Again, many ways to skin a cat, again solution chosen to trial some technology:

    Python Flask: A basic python web framework, running on AWS. Python Bokeh: A python charting library that can be run with Flask. Hugo: Static HTML generator using templates.

These can be run anywhere from AWS Elastic Beanstalk to a raspberry pi or laptop PC.

I built a basic static site using Hugo to get a site that looks like it is from this century without any graphic design or web design skills. The python script extracts the data from the database, builds an interactive chart using the Bokeh library and then inserts it into the static HTML generated by Hugo.

Python scripts and generated HTML code. The Hugo configuration wasn't committed when my computer was stolen so I'll have to re-do it :(.

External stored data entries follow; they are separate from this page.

/-- The entries of a LIMITS segment (R100). -/
def limitEntries (l : List Byte) : List LimitEntry :=
  (List.range (leAt l 0 4)).map fun i =>
    let e := l.drop (4 + 8 * i)
    { code := leAt e 0 2, index := leAt e 2 2, value := leAt e 4 4 }

/-- The entries of a TRUST segment (R135), 80 bytes each. -/
def trustEntries (l : List Byte) : List (List Byte) := (List.range (leAt l 0 4)).map fun i => sliceBytes l (4 + 80 * i) 80

/-- The form of a segment by its type: a refusal cause, 0 for none (R98 to R100, R135). Bytes of LIMITS and TRUST after the
last entry are not looked at (DESIGN CHOICE, log entry 45). -/
def segForm (g : MouldSeg) : Nat :=
  let l := g.bytes
  let bad (ok : Bool) : Nat := if ok then 0 else 9
  match g.type with
  | 0x01 =>
    let en := leAt l 0 4
    bad (decide (16 ≤ l.length) && decide (en < 2 ^ 20) && decide (leAt l 4 4 < 2 ^ 20) && decide ((byteAt l 8).toNat ≤ 1)
      && allZero (sliceBytes l 9 7) && en.testBit 14 && en.testBit 15 && en.testBit 17 && en.testBit 19)
  | 0x0d =>
    let n := leAt l 0 4
    let es := limitEntries (l.take (4 + 8 * n))
    bad (decide (4 + 8 * n ≤ l.length)
      && es.all (fun e => decide (1 ≤ e.code ∧ e.code ≤ 14)
          && (e.index == 0xffff || decide (e.index < limitCount e.code)))
      && allDistinct (es.map fun e => (e.code, e.index)))
  | 0x0c =>
    let n := leAt l 0 4
    let es := trustEntries (l.take (4 + 80 * n))
    bad (decide (n ≤ 16) && decide (4 + 80 * n ≤ l.length)
      && es.all (fun e => leAt e 0 4 != 0 && leAt e 4 2 < 4 && leAt e 6 2 == 0 && allZero (sliceBytes e 72 8))
      && allDistinct (es.map fun e => leAt e 0 4))
  | _ =>
    match segWrites g with
    | none => 9
    | some ws => if ws.all (castAllowed g.isl) then 0 else 10

/-- ENABLE of the ISLAND_MAP among decrypted segments. -/
def mapEnable (l : List MouldSeg) : Nat := match l.find? (·.type == 0x01) with | some g => leAt g.bytes 0 4 | none => 0

/-- LOCK of the ISLAND_MAP. -/
def mapLock (l : List MouldSeg) : Nat := match l.find? (·.type == 0x01) with | some g => leAt g.bytes 4 4 | none => 0

/-- The requested limits. -/
def mapLimits (l : List MouldSeg) : List LimitEntry :=
  match l.find? (·.type == 0x0d) with | some g => limitEntries g.bytes | none => []

/-- The directory rules of R97 and R99: the index of the entry that breaks one, 0xFF for a rule about all. -/
def dirBad (dir : List DirEntry) (enable : Nat) : Option Nat :=
  if dir.countP (·.type == 0x01) ≠ 1 ∨ dir.countP (·.type == 0x0d) ≠ 1 ∨ dir.countP (·.type == 0x0a) = 0 then some 0xff
  else
    let own (e : DirEntry) : Bool :=
      (typeIslands e.type).contains e.isl && enable.testBit e.isl && (e.flags == 1 || (e.flags == 0 && e.type == 0x01))
        && e.len % 4 == 0 && decide (4 ≤ e.len) && allZero (sliceBytes e.raw 40 8)
        && decide (e.inst < dir.countP fun f => f.type == e.type && f.isl == e.isl)
        && dir.countP (fun f => f.type == e.type && f.isl == e.isl && f.inst == e.inst) == 1
    (List.range dir.length).find? fun i => match dir[i]? with | some e => !own e | none => false

/-- Segments decrypted under the content key, in directory order; the index of the first whose tag fails. -/
def decryptSegs (ick img : List Byte) : Nat → List DirEntry → Sum Nat (List MouldSeg)
  | _, [] => .inr []
  | i, e :: l =>
    let ct := sliceBytes img e.off e.len
    let out := if e.flags.testBit 0 then gcmDecrypt ick (sliceBytes e.raw 12 12) (e.raw.take 12) ct (sliceBytes e.raw 24 16)
               else (ct, true)
    if out.2 then
      match decryptSegs ick img (i + 1) l with
      | .inl k => .inl k
      | .inr r => .inr ({ idx := i, type := e.type, isl := e.isl, bytes := out.1 } :: r)
    else .inl i

/-- A LIMITS entry beyond its ceiling (R116): an entry for every instance is held against the ceiling of each, whether or
not an entry of its own overrides it there. -/
def State.overCeiling (s : State) (e : LimitEntry) : Bool :=
  (List.range (limitCount e.code)).any fun j =>
    (e.index == 0xffff || e.index == j) && !withinBound e.code (s.ceiling e.code j) e.value

/-- The limits of an image for every code and instance (R116, R117): they stand in SAF as cast, whatever OTP shows later. -/
def State.allLimits (s : State) : List LimitEntry :=
  (List.range 14).flatMap fun c => (List.range (limitCount (c + 1))).map fun j =>
    { code := c + 1, index := j, value := s.limitOf (c + 1) j }

/-- The state that a cast of these segments would leave, as far as the registers go: AON keeps its own (R59), every other
island starts from reset. -/
def State.castBase (s : State) (segs : List MouldSeg) : State :=
  let en := mapEnable segs
  let mark (i : Fin 20) : IslandState := { s.isls[i] with enabled := en.testBit i.val }
  { s with
    regs := s.regs.filter fun c => regionOf c.1 == some 17
    engines := Vector.replicate 8 default
    mould := { s.mould with limits := mapLimits segs }
    isls := Vector.ofFn mark }

/-- Every cast write of the image with its segment's directory index, in order: of AON, PINMUX before MODE (R113). -/
def tracedWrites (segs : List MouldSeg) : List (Nat × CastWrite) :=
  (segs.filter (·.type != 0x10) ++ segs.filter (·.type == 0x10)).flatMap fun g =>
    ((segWrites g).getD []).map fun w => (g.idx, w)

/-- Every cast write of the image, in order. -/
def allWrites (segs : List MouldSeg) : List CastWrite := (tracedWrites segs).map (·.2)

/-- Step 5 of ASSAY on decrypted segments: the formats, the ceilings and the limits (R112). -/
def State.checkSegs (s : State) (dir : List DirEntry) (segs : List MouldSeg) : Option ImgBad :=
  match dirBad dir (mapEnable segs) with
  | some i => some (imgBad 9 i)
  | none =>
    match segs.find? fun g => segForm g != 0 with
    | some g => some (imgBad (segForm g) g.idx)
    | none =>
      let ws := allWrites segs
      let base := s.castBase segs
      let c := ws.foldl State.castWrite base
      let words := base.castTrace (tracedWrites segs)
      let lims := mapLimits segs
      if !(c.castFormat && c.castCells words) then some (imgBad 9 0xff)
      else match lims.find? s.overCeiling with
        | some e =>
          let i := match segs.find? (·.type == 0x0d) with | some g => g.idx | none => 0xff
          some { cause := 11, seg := i, code := e.code, index := e.index }
        | none =>
          match c.castLimit words with
          | some (seg, code, index) => some { cause := 12, seg := seg, code := code, index := index }
          | none => none

/-- The key under which the content key is wrapped (R102, R132). -/
def State.idk (s : State) : List Byte := if !s.isSealed && !s.idkDone then List.replicate 32 0 else s.otpBytes 0x1a0 32

/-- The certificate and signature checks of step 4 (R101, R112, R132): a refusal cause, 0 for none. -/
def State.checkSigned (s : State) (img cert : List Byte) : Nat :=
  let n := img.length - 64
  let uid := sliceBytes img 32 16
  let rb := (byteAt img 20).toNat
  if !(allZero uid || uid == s.uid) then 6
  else if !(certForm cert && certUse cert useImage && certSigned cert && (!s.isSealed || s.makerRoot cert)) then 3
  else if !ecdsaVerify (certSubject cert) (sha256 (img.take n)) (img.drop n) then 4
  else if rb < s.rollbackCount ∨ 64 < rb then 5
  else 0

/-- The content key that the image header `h` wraps, and whether its tag is good (R102). -/
def State.unwrapIck (s : State) (h : List Byte) : List Byte × Bool :=
  gcmDecrypt s.idk (sliceBytes h 48 12) (h.take 32) (sliceBytes h 60 32) (sliceBytes h 92 16)

/-- Steps 4 and 5 of ASSAY on slot `b` (R112). -/
def State.checkImage (s : State) (b : Fin 2) : Sum ImgBad Image :=
  let h := s.bytes (slotBase b) 256
  if !imgHeader h then .inl (imgBad 1 0xff)
  else
    let size := leAt h 12 4
    let img := s.bytes (slotBase b) size
    let dir := imgDir img (byteAt h 21).toNat
    let certOff := leAt h 24 4
    let certLen := leAt h 28 2
    if !imgExtents size certOff certLen dir then .inl (imgBad 2 0xff)
    else
      let c := s.checkSigned img (sliceBytes img certOff certLen)
      if c ≠ 0 then .inl (imgBad c 0xff)
      else
        let ick := s.unwrapIck h
        if !ick.2 then .inl (imgBad 7 0xff)
        else match decryptSegs ick.1 img 0 dir with
          | .inl i => .inl (imgBad 8 i)
          | .inr segs =>
            match s.checkSegs dir segs with
            | some v => .inl v
            | none => .inr {
                enable := mapEnable segs, limits := mapLimits segs, segs := segs, digest := sha256 img
                rollback := (byteAt h 20).toNat, seq := leAt h 16 4, ick := ick.1 }

/-- SHA-256 of the image in slot `b`, by the size its header gives. -/
def State.slotDigest (s : State) (b : Fin 2) : List Byte := sha256 (s.bytes (slotBase b) (leAt (s.bytes (slotBase b) 16) 12 4))

/-- The staging check of R111 on slot `b`: its cause, 0 for a pass, and the state after it. -/
def State.stageCheck (s : State) (b : Fin 2) : Nat × State :=
  match s.checkImage b with
  | .inl v => (v.cause, (s.badSlot b v.cause).raise isSaf 9 (payload [(0, b.val), (8, v.cause), (16, v.seg)]))
  | .inr img =>
    let k := s.slotBlock.1
    (0, s.writeBlock { k with state := vset k.state b slStaged, seq := vset k.seq b img.seq })

/-! ### Casting an island (R113, R119) -/

/-- The cast writes of island `i`. -/
def islandWrites (segs : List MouldSeg) (i : Fin 20) : List CastWrite := allWrites (segs.filter fun g => g.isl == i.val)

/-- SAF_FMASKi.SEG as casting derives it (R564). -/
def State.maskSegs (s : State) (i : Fin 19) : Nat :=
  if i.val < 8 then
    let n : Fin 8 := ⟨i.val % 8, by omega⟩
    match s.linkPort (s.leadAxis n) with | some p => 2 ^ (s.portSeg p).val | none => 0
  else if i.val < 14 then
    (List.finRange 24).foldl (fun m p =>
      if s.usedPort p && p.val / 4 == i.val - 8 then
        m ||| 2 ^ (s.portSeg p).val ||| (if s.role p = roleTie then 2 ^ (s.portSegB p).val else 0)
      else m) 0
  else 0

/-- A thermal threshold lowered to its limit (R474). -/
def State.lowerField (s : State) (a hi lo code index : Nat) : State :=
  let lim := s.limitOf code index
  if lim < s.fld a hi lo then s.setFld a hi lo lim else s

/-- SAF's own share of its cast (R113, R474, R564). The masks come from the image's port and axis segments, which are cast
later: `c` is the state that the whole cast leaves. -/
def State.castSaf (s c : State) : State :=
  let s := forAll 19 (fun i s => s.setFld (Reg.fmask i) 3 0 (c.maskSegs i)) s
  forAll 22 (fun i s =>
    let s := s.lowerField (Reg.thermThr i) 31 16 8 (thermIndex i)
    let s := s.lowerField (Reg.thermThr i) 15 0 8 (thermIndex i)
    if i.val < 20 then s.lowerField (Reg.thermShut i) 15 0 7 i.val else s) s

/-- ANA's mirror of the carriers (R400). -/
def State.castAna (s c : State) : State :=
  let car (n : Fin 8) : Carrier :=
    { cper := c.cper n, double := c.doubleMode n, phase := c.fld (Reg.esCphase (c.leadAxis n)) 17 0 }
  { s with ana := { s.ana with carriers := Vector.ofFn car } }

/-- CRU's trust list, and its lifecycle as OTP shows it. -/
def State.castCru (s : State) : State :=
  let t := match s.mould.segs.find? (·.type == 0x0c) with | some g => trustEntries g.bytes | none => []
  ({ s with cru := { s.cru with trust := t } }).refreshLife

/-- A meter as its port's checkpoint loads it (R284): with the current BOOT_COUNT, else from 0. Its checkpoints go on from
the highest CP_SEQ, so that R281 finds the newest (DEDUCED). -/
def State.castMeterLoad (s : State) (p : Fin 24) (recast : Bool) : State :=
  let m0 : Meter := { (default : Meter) with cpNext := (s.local (pqIsland p) + 3999999 - 160000 * p.val) / 4000000 }
  match s.validCheckpoint p with
  | none => s.setMeter p m0
  | some l =>
    if !s.meterOn p then s
    else if leAt l 4 4 == s.boot % 2 ^ 32 then
      let mw (o : Nat) : Nat := leAt l o 8 * 400000000000
      let m : Meter := { m0 with
        eOut := mw 16, eIn := mw 24, qOut := leAt l 32 8 * 400000000, qIn := leAt l 40 8 * 400000000
        peakOut := leAt l 48 4, peakIn := leAt l 52 4, gap := leAt l 56 8, cpSeq := leAt l 0 4
        loaded := if recast then some (leAt l 8 8) else none }
      let s := s.setMeter p m
      let s := s.wr (Reg.meterPeakOut p) (BitVec.ofNat 32 m.peakOut)
      let s := s.wr (Reg.meterPeakIn p) (BitVec.ofNat 32 m.peakIn)
      s.setBit (Reg.meterStat p) 28 true
    else s.setMeter p { m0 with cpSeq := leAt l 0 4 }

/-- A port of a quad that has been cast (R195, R199, R204, R235): DETACHED with a role that is seated, else SEATED; AUTO
requests a close. -/
def State.castPortStart (s : State) (p : Fin 24) (recast : Bool) : State :=
  let s := s.castMeterLoad p recast
  let s := s.wr (Reg.quenchEff p) (s.rd (Reg.quenchRun p))
  if s.role p = 0 then s
  else
    let s := s.loadDeclared p
    let s := if s.bit (Reg.portCfg p) 17 then s.setBit (Reg.portStat p) 22 true else s
    if s.coupled p then s else s.setFld (Reg.portStat p) 31 28 psSeated

/-- The cells of a slice after its cast: FAB_CELLc_OUT sets the state of INTEG and FILT, and the cells that casting has
enabled start (R170, R183). -/
def State.castSlice (s : State) (l : Fin 7) : State :=
  forAll 96 (fun c s =>
    if c.val < sliceCells l then
      let x := cellSetOut (s.int (Reg.cellOut l c)) s.slices[l].cells[c]
      s.setCell l c (if s.bit (Reg.cellCtl l c) 31 then cellStart x else x)
    else s) s

/-- Island `i` is cast from the segments in SAF's memory (R113 steps 2 and 4). -/
def State.castIsland (s : State) (i : Fin 20) (recast : Bool) : State :=
  let whole := (allWrites s.mould.segs).foldl State.castWrite (s.castBase s.mould.segs)
  let s := (islandWrites s.mould.segs i).foldl State.castWrite s
  let s :=
    if h : i.val < 8 then s.checkBanks ⟨i.val, h⟩
    else if h : i.val < 14 then
      let s := s.castSlice ⟨i.val - 8, by omega⟩
      forAll 24 (fun p s => if pqIsland p = i then s.castPortStart p recast else s) s
    else if i = isSaf then (s.castSaf whole).castSlice globalSlice
    else if i = isAna then s.castAna whole
    else if i = isCru then s.castCru
    else s
  s.setIsl i { s.isls[i] with cast := true, lock := (mapLock s.mould.segs).testBit i.val }

/-- Island `i` leaves reset with its fence closed (R113 step 1). -/
def State.islandRelease (s : State) (i : Fin 20) : State :=
  let s := s.setIsl i { s.isls[i] with inReset := false, hbTime := s.tb.now }
  s.setClock i { s.clocks[i] with lastBeacon := s.tb.now }

end Sys2Proof.Machine
end

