/-- A heartbeat has reached SAF (R504). -/
def State.takeBeat (s : State) (i : Fin 20) (count : Nat) (fault : Bool) : State :=
  let x := s.isls[i]
  if fault then s.setIsl i { x with hbFault := true }
  else if count = (x.hbCount + 1) % 65536 then s.setIsl i { x with hbCount := count, hbTime := s.tb.now }
  else s

/-- HEARTBEAT: at a multiple of 800 local ticks the island sends a count and a checker word over its safety pair;
`checker`: it reports a fault. -/
def execHeartbeat (isl : Fin 20) (count : BitVec 16) (checker : Bool) (s : State) : Answer :=
  let x := s.isls[isl]
  let m := s.local isl / 800
  if !s.watched isl || !x.cast || decide (m ≤ x.hbSent) then .next s
  else
    let s := s.setIsl isl { x with hbSent := m }
    -- Behind the closed fence of its recast the island is watched all the same (R120).
    .next (if s.fenced isl then s.takeBeat isl count.toNat checker else s.send isl 2 (.beat count.toNat checker))

/-- HEARTBEAT_LOST: no heartbeat with the expected count within 2400 ticks, or a checker fault. -/
def execHeartbeatLost (isl : Fin 20) (s : State) : Answer :=
  let x := s.isls[isl]
  if s.watched isl = true ∧ x.cast = true ∧ (x.hbFault = true ∨ x.hbTime + 2400 ≤ s.tb.now) then .next (s.unitFault isl 1)
  else .next s

/-- ECC_UNCORRECTABLE: a read of an island memory finds an uncorrectable error. -/
def execEccUncorrectable (isl : Fin 20) (s : State) : Answer :=
  if s.watched isl then .next (s.unitFault isl 2) else .next s

/-- The event records that wait in the bus crossing of an island are latched at the hub. -/
def State.busArrives (s : State) (i : Fin 20) : State :=
  let x := s.xings[i][(0 : Fin 6)]
  let l := x.all.filterMap fun t => match t with | .event r => some r | _ => none
  let gone (t : Transfer) : Bool := match t with | .event _ | .head _ => true | _ => false
  let s := { s with router := { s.router with atHub := s.router.atHub ++ l } }
  { s with xings := vupd s.xings i fun xs => vupd xs 0 (dropTransfers gone) }

/-- A self-check of the engine of axis `n` fails in kind `kind` + 1 (R318): FAULT, MCE_SELFCHECK, and SAF's fence. The
records of the failure reach the router before the fence closes (DESIGN CHOICE, log entry 150). -/
def State.selfcheckFails (s : State) (n : Fin 8) (kind : Nat) : State :=
  let i := axIsland n
  if s.watched i then
    let s := if kind = 0 then s.setBit (Reg.engEcc n) 31 true else s
    let s := s.engGoto n meFault
    let s := s.raise i (260 + 16 * n.val) (payload [(0, n.val), (8, kind + 1)])
    (s.busArrives i).unitFault i 3
  else s

/-- MCE_SELFCHECK (R318): a failure of kind 1 to 4. -/
def execMceSelfcheck (n : Fin 8) (kind : Fin 4) (s : State) : Answer := .next (s.selfcheckFails n kind.val)

/-- ENGINE_SCRUB (R297): the scrubber reads the next word of the local memory. `found`: 0 no error, 1 a corrected word, 2
an uncorrectable one, which is a self-check failure (R318). -/
def execEngineScrub (n : Fin 8) (found : Fin 3) (s : State) : Answer :=
  .next <|
    if s.isls[axIsland n].inReset then s
    else
      let s := s.setEng n { s.engines[n] with scrub := (s.engines[n].scrub + 1) % 16384 }
      if found = 1 then s.bump (Reg.engEcc n) 15 0
      else if found = 2 then (s.setBit (Reg.engEcc n) 31 true).selfcheckFails n 0
      else s

/-- LOCKSTEP_MISMATCH_APP (R21). -/
def execLockstepMismatchApp (s : State) : Answer := .next (s.safeEnter 2)

/-- LOCKSTEP_MISMATCH_SAF (R21): every silence line goes active in hardware. -/
def execLockstepMismatchSaf (s : State) : Answer :=
  if s.powered = true ∧ s.isls[isSaf].inReset = false then .next (s.silenceAll.safeEnter 3) else .next s

/-! ### Fence commands (R26, R30) -/

/-- A write to SAF_FENCE_CMD. -/
def State.fenceCmdWrite (s : State) (data : Word) : State :=
  let k := field data 4 0
  if h : k < 20 then
    let i : Fin 20 := ⟨k, h⟩
    if !fenceable i then s
    else if data.getLsbD 31 then (if s.fenced i then s else s.unitFault i 5)
    else if s.isls[i].recast && s.isls[i].bist then (if s.fenced i then s.fenceOpen i else s)
    else s.setBit Reg.fenceStat 31 true
  else s

/-- FENCE_CLOSE_CMD. -/
def execFenceCloseCmd (init : Fin 8) (isl : Fin 32) (s : State) : Answer :=
  .next (s.regWrite init Reg.fenceCmd fun s => s.fenceCmdWrite (payload [(31, 1), (0, isl.val)]))

/-- FENCE_OPEN_CMD. -/
def execFenceOpenCmd (init : Fin 8) (isl : Fin 32) (s : State) : Answer :=
  .next (s.regWrite init Reg.fenceCmd fun s => s.fenceCmdWrite (payload [(0, isl.val)]))

/-! ### The timebase (R31 to R37) -/

/-- Island `i` takes part in the beacons: its clock runs. -/
def State.clocked (s : State) (i : Fin 20) : Bool := s.tb.running && !s.isls[i].inReset

/-- A beacon value that stands in the crossing to island `i` has been latched: it left 100 ticks before the pulse, and a
crossing takes 12 ns at most (R23, R32). -/
def State.beaconLatch (s : State) (i : Fin 20) : State :=
  let x := s.xings[i][(3 : Fin 6)]
  let isValue : Transfer → Bool | .beacon _ => true | _ => false
  let got := x.all.foldl (fun m t => match t with | .beacon v => some v | _ => m) none
  match got with
  | some v =>
    { s with xings := vupd s.xings i fun xs => vset xs 3 (dropTransfers isValue x) }.setClock i { s.clocks[i] with value := v }
  | none => s

/-- How a copy that is `err` ticks ahead of the beacon value is corrected (R33): what it still has to hold or to advance,
and its offset. -/
def beaconFix (err : Int) : Int × Int := if err ≤ -2 then (0, 0) else (err, -err)

/-- The beacon pulse of master value `v` at island `i`, whose clock moves by `d` against the master until the next one
(R33, R35, R36). An island that has not received the value v sees no beacon. An error beyond 8 bits wraps in the payload of
TIMEBASE_SLIP: DESIGN CHOICE (log entry 139). -/
def State.beaconAt (s : State) (v : Nat) (i : Fin 20) (d : Int) : State :=
  let s := s.beaconLatch i
  let c := s.clocks[i]
  if !s.clocked i || (i ≠ isSaf && c.value ≠ v) then s
  else
    let err := c.ofs
    let slip := decide (1 < err) || decide (err < -1)
    let slips := if slip then v :: c.slips.filter (fun t => decide (v < t + msTicks 1)) else c.slips
    let good := if slip then 0 else min 2 (c.good + 1)
    let (ofs, fix) := beaconFix err
    let s := s.setClock i
      { ofs := ofs, fix := fix, drift := d, value := c.value, good := good, missed := 0, slips := slips, lastBeacon := v }
    let a := Reg.tbIsl i
    let shown : Int := if 7 < err then 7 else if err < -8 then -8 else err
    let s := s.setFld a 3 0 (BitVec.ofInt 4 shown).toNat
    let s := if good = 2 then s.setBit a 31 true else s
    if slip then
      let s := s.bump a 23 16
      let s := s.raise i 1 (payload [(0, i.val), (8, (BitVec.ofInt 8 err).toNat)])
      if 3 ≤ slips.length then s.unitFault i 4 else s
    else s

/-- BEACON: SAF pulses the beacon line at a multiple of 400, after it has sent the value (State.beaconSend). `drift`: by how
much each island's clock moves against the master until the next beacon. SAF's own copy is the master. -/
def execBeacon (drift : List Int) (s : State) : Answer :=
  let v := s.tb.now / 400 * 400
  if !s.tb.running || decide (v ≤ s.tb.beacon) then .next s
  else
    let s := { s with tb := { s.tb with beacon := v } }
    .next (forAll 20 (fun i s => s.beaconAt v i (if i = isSaf then 0 else drift.getD i.val 0)) s)

/-- BEACON_LOST: 408 ticks after the last pulse, and 400 more for each further miss. -/
def execBeaconLost (isl : Fin 20) (s : State) : Answer :=
  let c := s.clocks[isl]
  if s.clocked isl = true ∧ c.lastBeacon + 400 * (c.missed + 1) + 8 ≤ s.tb.now then
    let s := s.setClock isl { c with missed := c.missed + 1, good := 0 }
    let s := s.setBit (Reg.tbIsl isl) 30 true
    let s := s.raise isl 2 (payload [(0, isl.val)])
    if 4 ≤ c.missed + 1 then .next (s.unitFault isl 4) else .next s
  else .next s

/-- REFERENCE_FAIL: the PLL moves to the RC oscillator without a gap. -/
def execReferenceFail (s : State) : Answer :=
  if s.tb.running && !s.tb.holdover then
    .next ({ s with tb := { s.tb with holdover := true } }.raise isSaf 3 0)
  else .next s

/-- SAF_TB_LO_READ: the low word, with the high word latched into SAF_TB_HI. -/
def execSafTbLoRead (init : Fin 8) (s : State) : Answer :=
  .next (s.regRead init Reg.tbLo (fun s => s.wr Reg.tbHi (BitVec.ofNat 32 (s.tb.now / 2 ^ 32)))
    (fun s => BitVec.ofNat 32 s.tb.now))

/-! ### The tideline (R41 to R44, R258, R348) -/

/-- The axes and ports that watch line `l` react to its rise, each at its island's timestamp of it; the masks' bit for TL4
is ignored. An axis sees the line itself before its LINK port has moved (R348). -/
def State.tideReact (s : State) (l : Fin 8) (stamp : Fin 20 → Nat) : State :=
  if l = tl4 then s
  else
    let s := forAll 8 (fun n s =>
      let r := s.rd (Reg.axTlreact n)
      let st := s.axState n
      if r.getLsbD 31 && r.getLsbD l.val && s.islandLive (axIsland n) && (st == axReady || st == axRunning) then
        s.axisSafe n 0x05 (some (stamp (axIsland n)))
      else s) s
    forAll 24 (fun p s =>
      let r := s.rd (Reg.portTlreact p)
      let st := s.pstate p
      if r.getLsbD 31 && r.getLsbD l.val && s.islandLive (pqIsland p)
          && (st == psPrecharge || st == psClosing || st == psOn) then
        s.portTrip p 0x22 (stamp (pqIsland p)) false
      else s) s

https://github.com/namezmud/YetAnotherMonitor

Conclusion

Temperature monitored enclosure

The project could have been done simpler but it gave me an application to try some things such as python micro web frameworks and charting as well as AWS. Feel free to look at, copy, repurpose some or all of the code. It is not wrapped up so neatly as to be reused blindly as some things (such as MQTT topic names and DB tables are hardcoded) so you'll need to be willing to get your hands a little dirty to reuse it. Anyway, I hope it at least provides some inspiration.